By substituting the OD value of the test sample into the standard curve, the accurate concentration of the target antigen in the sample can be calculated.

4、 Why choose our ELISA kit?

High sensitivity and wide dynamic range: capable of detecting concentrations as low as pg/mL and covering a wide linear range.

Zhuoyue's specificity: rigorously validated high-quality antibodies ensure extremely low cross reactivity.

Excellent repeatability: Small intra - and inter batch differences ensure stable and reliable experimental results.

Easy and fast operation: Provides pre packaged plates, ready to use reagents, and detailed instructions, greatly reducing experimental time.

Complete product line: covering multiple genera and targets, meeting your diverse research needs.

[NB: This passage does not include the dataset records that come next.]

-- ==== Sys2Proof/Laws/WithinOps.lean ====
section
/-! SUPPORT. What each operation and each meaning may change: the shared operations. -/
namespace Sys2Proof.Machine

variable {M : Nat} {s x : State}

theorem State.setFlag_in {p2 : Fld} {p3 : List ℕ} {p4 : Bool} (_hM : Incl 0x0 M) (kk1 : Incl (fldMask p2) M) (h : Within M s x) : Within M s (State.setFlag x p2 p3 p4) := by
  unfold State.setFlag
  exact State.wr_in kk1 h

theorem State.inc_in {p2 : Fld} {p3 : List ℕ} (_hM : Incl 0x0 M) (kk1 : Incl (fldMask p2) M) (h : Within M s x) : Within M s (State.inc x p2 p3) := by
  unfold State.inc
  exact State.wr_in kk1 h

theorem State.bump_in {p2 : Fld} {p3 : List ℕ} {p4 : ℕ} (_hM : Incl 0x0 M) (kk1 : Incl (fldMask p2) M) (h : Within M s x) : Within M s (State.bump x p2 p3 p4) := by
  unfold State.bump
  exact State.wr_in kk1 h

theorem State.incSat_in {p2 : Fld} {p3 : List ℕ} (_hM : Incl 0x0 M) (kk1 : Incl (fldMask p2) M) (h : Within M s x) : Within M s (State.incSat x p2 p3) := by
  unfold State.incSat
  exact State.wr_in kk1 h

theorem State.wr64_in {p2 : Fld} {p3 : List ℕ} {p4 : ℕ} (_hM : Incl 0x0 M) (kk1 : Incl (fldMask p2) M) (h : Within M s x) : Within M s (State.wr64 x p2 p3 p4) := by
  unfold State.wr64
  exact State.wr_in kk1 (State.wr_in kk1 h)

theorem State.bump64_in {p2 : Fld} {p3 : List ℕ} {p4 : ℕ} (hM : Incl 0x0 M) (kk1 : Incl (fldMask p2) M) (h : Within M s x) : Within M s (State.bump64 x p2 p3 p4) := by
  unfold State.bump64
  exact State.wr64_in (hM.of rfl) kk1 h

theorem State.wrWords_in {p2 : Fld} {p3 : List ℕ} {p4 : ℕ} {p5 : ℕ} (_hM : Incl 0x0 M) (kk1 : Incl (fldMask p2) M) (h : Within M s x) : Within M s (State.wrWords x p2 p3 p4 p5) := by
  unfold State.wrWords
  refine Within.forEach ?_ (fun y1 y2 h3 => ?_)
  · exact h
  · exact State.wr_in kk1 h3

theorem State.advance_in {p2} (hM : Incl 0x2 M) (h : Within M s x) : Within M s (State.advance x p2) := by
  unfold State.advance
  exact Within.set_now h (hM.of rfl)

theorem State.emit_in {p2} (hM : Incl 0x800000 M) (h : Within M s x) : Within M s (State.emit x p2) := by
  unfold State.emit
  exact Within.set_out h (hM.of rfl)

theorem State.draw_in (hM : Incl 0x1000000 M) (h : Within M s x) : Within M s (State.draw x).2 := by
  unfold State.draw
  exact Within.mk2 (Within.set_free h (hM.of rfl))

theorem State.raiseVector_in {p2} (hM : Incl 0x400000000800000 M) (h : Within M s x) : Within M s (State.raiseVector x p2) := by
  unfold State.raiseVector
  refine Within.ite ?_ (fun _ => ?_)
  · exact h
  · refine Within.ite ?_ (fun _ => ?_)
    · exact State.emit_in (hM.of rfl) h
    · exact State.put_in (hM.of rfl) h

theorem State.refreshSum_in (hM : Incl 0x100000000 M) (h : Within M s x) : Within M s (State.refreshSum x) := by
  unfold State.refreshSum
  exact State.wr_in (hM.of rfl) h

theorem State.noticeQuiet_in {p2} {p3} (hM : Incl 0x400000100800000 M) (h : Within M s x) : Within M s (State.noticeQuiet x p2 p3) := by
  unfold State.noticeQuiet
  extract_lets -merge +onlyGivenNames v1
  have h2 : Within M s v1 := State.refreshSum_in (hM.of rfl) (State.setWord_in (sub_notice0 (hM.of rfl)) h)
  clear_value v1
  refine Within.ite ?_ (fun _ => ?_)
  · exact h2
  · exact State.raiseVector_in (hM.of rfl) h2

theorem State.staged_in (hM : Incl 0x10000000000000 M) (h : Within M s x) : Within M s (State.staged x) := by
  unfold State.staged
  exact State.wr_in (hM.of rfl) h

theorem State.logPut_in {p2} (hM : Incl 0x410000100800004 M) (h : Within M s x) : Within M s (State.logPut x p2) := by
  unfold State.logPut
  extract_lets -merge +onlyGivenNames v1
  clear_value v1
  extract_lets -merge +onlyGivenNames v2
  extract_lets -merge +onlyGivenNames v3
  extract_lets -merge +onlyGivenNames v4
  have h5 : Within M s v4 := by
    unfold v4
    refine Within.ite ?_ (fun _ => ?_)
    · exact State.noticeQuiet_in (hM.of rfl) (State.inc_in (hM.of rfl) (hM.of rfl) (Within.set_log h (hM.of rfl)))
    · exact State.staged_in (hM.of rfl) (Within.set_log h (hM.of rfl))
  clear_value v4
  split
  · split
    · exact h5
    · extract_lets -merge +onlyGivenNames v6
      clear_value v6
      refine Within.ite ?_ (fun _ => ?_)
      · exact h5
      · exact Within.set_log h (hM.of rfl)
  · refine Within.ite ?_ (fun _ => ?_)
    · exact h5
    · exact Within.set_log h (hM.of rfl)

theorem State.logEvent_in {p2} {p3} {p4} {p5} {p6} (hM : Incl 0x410000100800004 M) (h : Within M s x) : Within M s (State.logEvent x p2 p3 p4 p5 p6) := by
  unfold State.logEvent
  exact State.logPut_in (hM.of rfl) h

theorem State.notice_in {p2} {p3} {p4} {p5} {p6} (hM : Incl 0x410000100800004 M) (h : Within M s x) : Within M s (State.notice x p2 p3 p4 p5 p6) := by
  unfold State.notice
  refine Within.ite ?_ (fun _ => ?_)
  · exact State.noticeQuiet_in (hM.of rfl) h
  · exact State.logEvent_in (hM.of rfl) (State.noticeQuiet_in (hM.of rfl) h)

theorem State.noticeFirst_in {p2} {p3} {p4} {p5} {p6} (hM : Incl 0x410000100800004 M) (h : Within M s x) : Within M s (State.noticeFirst x p2 p3 p4 p5 p6) := by
  unfold State.noticeFirst
  refine Within.ite ?_ (fun _ => ?_)
  · exact State.notice_in (hM.of rfl) h
  · exact h

theorem State.logRefused_in {p2} {p3} (hM : Incl 0x410000100800004 M) (h : Within M s x) : Within M s (State.logRefused x p2 p3) := by
  unfold State.logRefused
  exact State.logEvent_in (hM.of rfl) h

theorem State.prNotify_in {p2} (hM : Incl 0x400000000800010 M) (h : Within M s x) : Within M s (State.prNotify x p2) := by
  unfold State.prNotify
  extract_lets -merge +onlyGivenNames v1 v2
  clear_value v1 v2
  refine Within.ite ?_ (fun _ => ?_)
  · refine Within.ite ?_ (fun _ => ?_)
    · extract_lets -merge +onlyGivenNames v3
      clear_value v3
      refine Within.ite ?_ (fun _ => ?_)
      · exact Within.set_hif h (hM.of rfl)
      · exact State.raiseVector_in (hM.of rfl) (Within.set_hif h (hM.of rfl))
    · exact State.raiseVector_in (hM.of rfl) h
  · exact h

theorem State.prDeliver_in {p2} {p3} {p4} {p5} {p6} (hM : Incl 0x440000000800010 M) (h : Within M s x) : Within M s (State.prDeliver x p2 p3 p4 p5 p6) := by
  unfold State.prDeliver
  extract_lets -merge +onlyGivenNames v1 v2 v3 v4 v5 v6 v7 v8
  clear_value v1 v2 v3 v4 v5 v6 v7 v8
  exact State.prNotify_in (hM.of rfl) (State.wr_in (hM.of rfl) (State.wr_in (hM.of rfl) (State.wr_in (hM.of rfl) (State.emit_in (hM.of rfl) h))))

theorem State.prShed_in {p2} (hM : Incl 0x450000100800004 M) (h : Within M s x) : Within M s (State.prShed x p2) := by
  unfold State.prShed
  extract_lets -merge +onlyGivenNames v1
  have h2 : Within M s v1 := State.incSat_in (hM.of rfl) (hM.of rfl) (State.inc_in (hM.of rfl) (hM.of rfl) h)
  clear_value v1
  extract_lets -merge +onlyGivenNames v3
  have h4 : Within M s v3 := by
    unfold v3
    refine Within.ite ?_ (fun _ => ?_)
    · exact h2
    · exact State.setFlag_in (hM.of rfl) (hM.of rfl) h2
  clear_value v3
  exact State.noticeFirst_in (hM.of rfl) h4

theorem State.prResume_in {p2} (hM : Incl 0x450000100800004 M) (h : Within M s x) : Within M s (State.prResume x p2) := by
  unfold State.prResume
  refine Within.ite ?_ (fun _ => ?_)
  · exact h
  · exact State.notice_in (hM.of rfl) (State.setFlag_in (hM.of rfl) (hM.of rfl) h)

theorem State.prPut_in {p2} {p3} {p4} {p5} {p6} (hM : Incl 0x450000100800014 M) (h : Within M s x) : Within M s (State.prPut x p2 p3 p4 p5 p6).1 := by
  unfold State.prPut
  extract_lets -merge +onlyGivenNames v1 v2
  clear_value v1 v2
  extract_lets -merge +onlyGivenNames v3
  have h4 : Within M s v3 := Within.set_hif h (hM.of rfl)
  clear_value v3
  refine Within.ite1 ?_ (fun _ => ?_)
  · extract_lets -merge +onlyGivenNames v5
    have h6 : Within M s v5 := State.prResume_in (hM.of rfl) h4
    clear_value v5
    refine Within.ite1 ?_ (fun _ => ?_)
    · refine Within.ite1 ?_ (fun _ => ?_)
      · split
        · refine Within.ite1 ?_ (fun _ => ?_)
          · exact Within.mk1 (State.prShed_in (hM.of rfl) h6)
          · exact Within.mk1 (State.prDeliver_in (hM.of rfl) (State.noticeFirst_in (hM.of rfl) (State.inc_in (hM.of rfl) (hM.of rfl) h6)))
        · exact Within.mk1 (State.prShed_in (hM.of rfl) h6)
      · exact Within.mk1 (State.prDeliver_in (hM.of rfl) h6)
    · exact Within.mk1 (State.prShed_in (hM.of rfl) h6)
  · exact Within.mk1 (State.prShed_in (hM.of rfl) h4)

theorem State.offerSample_in {p2} {p3} (hM : Incl 0x450000100800014 M) (h : Within M s x) : Within M s (State.offerSample x p2 p3) := by
  unfold State.offerSample
  refine Within.ite ?_ (fun _ => ?_)
  · exact h
  · refine Within.forEach ?_ (fun y1 y2 h3 => ?_)
    · exact h
    · exact State.prPut_in (hM.of rfl) h3

theorem State.dead_in {p2} {p3} {p4} {p5} {p6} (hM : Incl 0x45001010080001c M) (h : Within M s x) : Within M s (State.dead x p2 p3 p4 p5 p6) := by
  unfold State.dead
  extract_lets -merge +onlyGivenNames v1
  have h2 : Within M s v1 := State.bump64_in (hM.of rfl) (hM.of rfl) h
  clear_value v1
  extract_lets -merge +onlyGivenNames v3 v4 v5 v6
  clear_value v3 v4 v5 v6
  extract_lets -merge +onlyGivenNames v7
  have h8 : Within M s v7 := Within.set_sof h2 (hM.of rfl)
  clear_value v7
  refine Within.ite ?_ (fun _ => ?_)
  · exact h8
  · extract_lets -merge +onlyGivenNames v9
    clear_value v9
    exact State.offerSample_in (hM.of rfl) h8

theorem State.trcStop_in {p2} (hM : Incl 0x410010100800004 M) (h : Within M s x) : Within M s (State.trcStop x p2) := by
  unfold State.trcStop
  exact State.notice_in (hM.of rfl) (State.wr_in (hM.of rfl) h)

theorem State.trcFlush_in (hM : Incl 0x45001010080001c M) (h : Within M s x) : Within M s (State.trcFlush x) := by
  unfold State.trcFlush
  refine Within.ite ?_ (fun _ => ?_)
  · extract_lets -merge +onlyGivenNames v1 v2
    clear_value v1 v2
    extract_lets -merge +onlyGivenNames v3
    have h4 : Within M s v3 := Within.set_sof h (hM.of rfl)
    clear_value v3
    refine Within.ite ?_ (fun _ => ?_)
    · exact h4
    · refine Within.forEach ?_ (fun y5 y6 h7 => ?_)
      · exact h4
      · split
        · rename_i z8 z9 z10
          have h11 : Within M s z9 := Within.of_fst z10 (State.prPut_in (hM.of rfl) h7)
          exact h11
        · rename_i z12 z13 z14 z15 z16
          have h17 : Within M s z13 := Within.of_fst z16 (State.prPut_in (hM.of rfl) h7)
          exact State.dead_in (hM.of rfl) h17
  · exact h

theorem State.traceEv_in {p2} {p3} {p4} {p5} {p6} {p7} (hM : Incl 0x45001010080001c M) (h : Within M s x) : Within M s (State.traceEv x p2 p3 p4 p5 p6 p7) := by
  unfold State.traceEv
  refine Within.ite ?_ (fun _ => ?_)
  · refine Within.ite ?_ (fun _ => ?_)
    · extract_lets -merge +onlyGivenNames v1 v2
      clear_value v1 v2
      extract_lets -merge +onlyGivenNames v3
      have h4 : Within M s v3 := Within.set_sof h (hM.of rfl)
      clear_value v3
      extract_lets -merge +onlyGivenNames v5
      have h6 : Within M s v5 := State.trcFlush_in (hM.of rfl) h4
      clear_value v5
      extract_lets -merge +onlyGivenNames v7
      clear_value v7
      refine Within.ite ?_ (fun _ => ?_)
      · exact h6
      · exact State.trcStop_in (hM.of rfl) h6
    · exact State.trcStop_in (hM.of rfl) h
  · exact h

theorem State.deadLetter_in {p2} {p3} (hM : Incl 0x45001010080001c M) (h : Within M s x) : Within M s (State.deadLetter x p2 p3) := by
  unfold State.deadLetter
  exact State.dead_in (hM.of rfl) h

theorem State.setRnd_in {p2} {p3} (hM : Incl 0x80 M) (h : Within M s x) : Within M s (State.setRnd x p2 p3) := by
  unfold State.setRnd
  exact Within.set_whl h (hM.of rfl)

theorem State.shedFrame_in {p2} {p3} (hM : Incl 0x45001210080001c M) (h : Within M s x) : Within M s (State.shedFrame x p2 p3) := by
  unfold State.shedFrame
  split
  exact State.dead_in (hM.of rfl) (State.notice_in (hM.of rfl) (State.inc_in (hM.of rfl) (hM.of rfl) h))

theorem State.startTx_in {p2} (hM : Incl 0x45001210080001c M) (h : Within M s x) : Within M s (State.startTx x p2) := by
  unfold State.startTx
  split
  · exact State.shedFrame_in (hM.of rfl) h
  · extract_lets -merge +onlyGivenNames v1
    have h2 : Within M s v1 := by
      unfold v1
      refine Within.ite ?_ (fun _ => ?_)
      · exact State.inc_in (hM.of rfl) (hM.of rfl) h
      · exact h
    clear_value v1
    exact State.emit_in (hM.of rfl) h2

theorem State.txOne_in {p2} (hM : Incl 0x45001210080003c M) (h : Within M s x) : Within M s (State.txOne x p2) := by
  unfold State.txOne
  extract_lets -merge +onlyGivenNames v1
  clear_value v1
  refine Within.ite ?_ (fun _ => ?_)
  · refine Within.ite ?_ (fun _ => ?_)
    · exact State.startTx_in (hM.of rfl) h
    · exact Within.set_net h (hM.of rfl)
  · exact State.inc_in (hM.of rfl) (hM.of rfl) h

The ELISA kit, as a mature, efficient, and sensitive biological detection tool, has become the cornerstone of protein quantification and analysis in modern laboratories. Whether used for cutting-edge scientific research or precise clinical diagnosis, it can provide reliable data support. Choosing a high-quality ELISA kit is the first step towards a successful experiment.

Welcome to browse our company and search for ELISA kits that are suitable for your research objectives. If you have any technical issues, please feel free to contact our technical support team at any time.